**TO DO**
Up to and including the line with "(t.status.empty ≠ s.status.empty", return every line from the start of the entries below exactly.

(Stored dataset items)
/-- R27: the complete list of flag writes. -/
def Obligations.FlagWritesAreTheListedOnes : Prop :=
  ∀ (i : Instr) (s t : State), exec i s = .next t →
    (t.status.odd ≠ s.status.odd → i = .h2b ∨ i = .dec ∨ i = .clr ∨ i = .srst) ∧
    (t.status.empty ≠ s.status.empty → i = .layout ∨ i = .enc ∨ i = .clr ∨ i = .srst) ∧
    (s.status.err = false → t.status.err = false → (i = .h2b ∨ i = .dec) →
      (t.status.odd = true ↔ t.hlen.toNat % 2 = 1)) ∧
    (s.status.err = false → t.status.err = false → (i = .layout ∨ i = .enc) →
      (t.status.empty = true ↔ t.hlen.toNat = 0)) ∧
    (i = .clr ∨ i = .srst → t.status = ⟨false, false, false⟩) ∧
    (t.status.err ≠ s.status.err → (s.status.err = false ∧ ¬Clean i s) ∨ i = .clr ∨ i = .srst)

/-- R13, R27: no command reads ODD or EMPTY: whatever they hold, it ends in the same state but for the two. -/
def Obligations.DiagnosticsAreNeverRead : Prop :=
  ∀ (i : Instr) (s t : State) (o e : Bool), exec i s = .next t →
    ∃ t', exec i { s with status := ⟨s.status.err, o, e⟩ } = .next t' ∧
      t' = { t with status := ⟨t.status.err, t'.status.odd, t'.status.empty⟩ }

/-- R30, column "written by", and R42: which commands write which buffer; in particular no decoding command
changes a pixel. -/
def Obligations.BuffersAreWrittenOnlyByTheirCommands : Prop :=
  ∀ (i : Instr) (s t : State), exec i s = .next t →
    (t.mem.bb ≠ s.mem.bb → i = .h2b ∨ i = .dec) ∧
    (t.mem.hb ≠ s.mem.hb → i = .b2h ∨ i = .probec ∨ i = .enc ∨ i = .dec) ∧
    (t.mem.pb ≠ s.mem.pb → i = .layout ∨ i = .drawc ∨ i = .enc)

/-- R103: the cursor moves in no other way than to (0, 0) (and on through the digits, for ENC, or the grid's
rows, for DEC; a grid without a column, and only that, leaves DEC's at (0, 0), log entry 12), one column right
(DRAWC), or one cell on in raster order (PROBEC): right while a column of the row is left, else to the first column
of the next row. -/
def Obligations.CursorMovesOnlyAsListed : Prop :=
  ∀ (i : Instr) (s t : State), exec i s = .next t → (t.ccol ≠ s.ccol ∨ t.crow ≠ s.crow) →
    s.config.Legal →
    ((i = .layout ∨ i = .grid ∨ i = .srst) ∧ t.ccol = 0#32 ∧ t.crow = 0#32) ∨
    (i = .enc ∧ t.ccol = t.hlen ∧ t.crow = 0#32) ∨
    (i = .dec ∧ t.ccol = 0#32 ∧ t.crow = (if t.cols = 0#32 then 0#32 else t.rows)) ∨
    (i = .drawc ∧ t.ccol.toNat = s.ccol.toNat + 1 ∧ t.crow = s.crow) ∨
    (i = .probec ∧
      (s.ccol.toNat + 1 < s.cols.toNat → t.ccol.toNat = s.ccol.toNat + 1 ∧ t.crow = s.crow) ∧
      (¬s.ccol.toNat + 1 < s.cols.toNat → t.ccol = 0#32 ∧ t.crow.toNat = s.crow.toNat + 1))

/-- R67, R68, R73, R76: the bulk operations of the commands' bodies leave exactly the memory the loops of the
pseudocode leave, write by write (log entry 11). -/
def Obligations.BulkOperationsAreThePseudocodeLoops : Prop :=
  ∀ s : State, s.mem.wf →
    (b2hBody s).mem = expandLoop s.mem s.blen.toNat ∧
    (h2bBody s).mem = pairLoop s.mem (s.hlen.toNat / 2) ∧
    (layoutBody s).mem =
      paintLoop s.mem 0 (max 1 s.hlen.toNat * s.cell.toNat) s.cell.toNat (fun _ _ => true) ⟨0#8, 0#8, 0#8⟩ ∧
    (drawcBody s).mem =
      paintLoop s.mem (s.ccol.toNat * s.cell.toNat) s.cell.toNat s.cell.toNat
        (fun u v => covered (digitToBits (s.mem.digitAt s.ccol.toNat)) s.cell.toNat s.lw.toNat u v &&
          (decide (s.ccol.toNat * s.cell.toNat + u < s.imw.toNat) && decide (v < s.imh.toNat)))
        ⟨255#8, 255#8, 255#8⟩
end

**TASK ANSWER**
/-- R27: the complete list of flag writes. -/
def Obligations.FlagWritesAreTheListedOnes : Prop :=
  ∀ (i : Instr) (s t : State), exec i s = .next t →
    (t.status.odd ≠ s.status.odd → i = .h2b ∨ i = .dec ∨ i = .clr ∨ i = .srst) ∧
    (t.status.empty ≠ s.status.empty → i = .layout ∨ i = .enc ∨ i = .clr ∨ i = .srst) ∧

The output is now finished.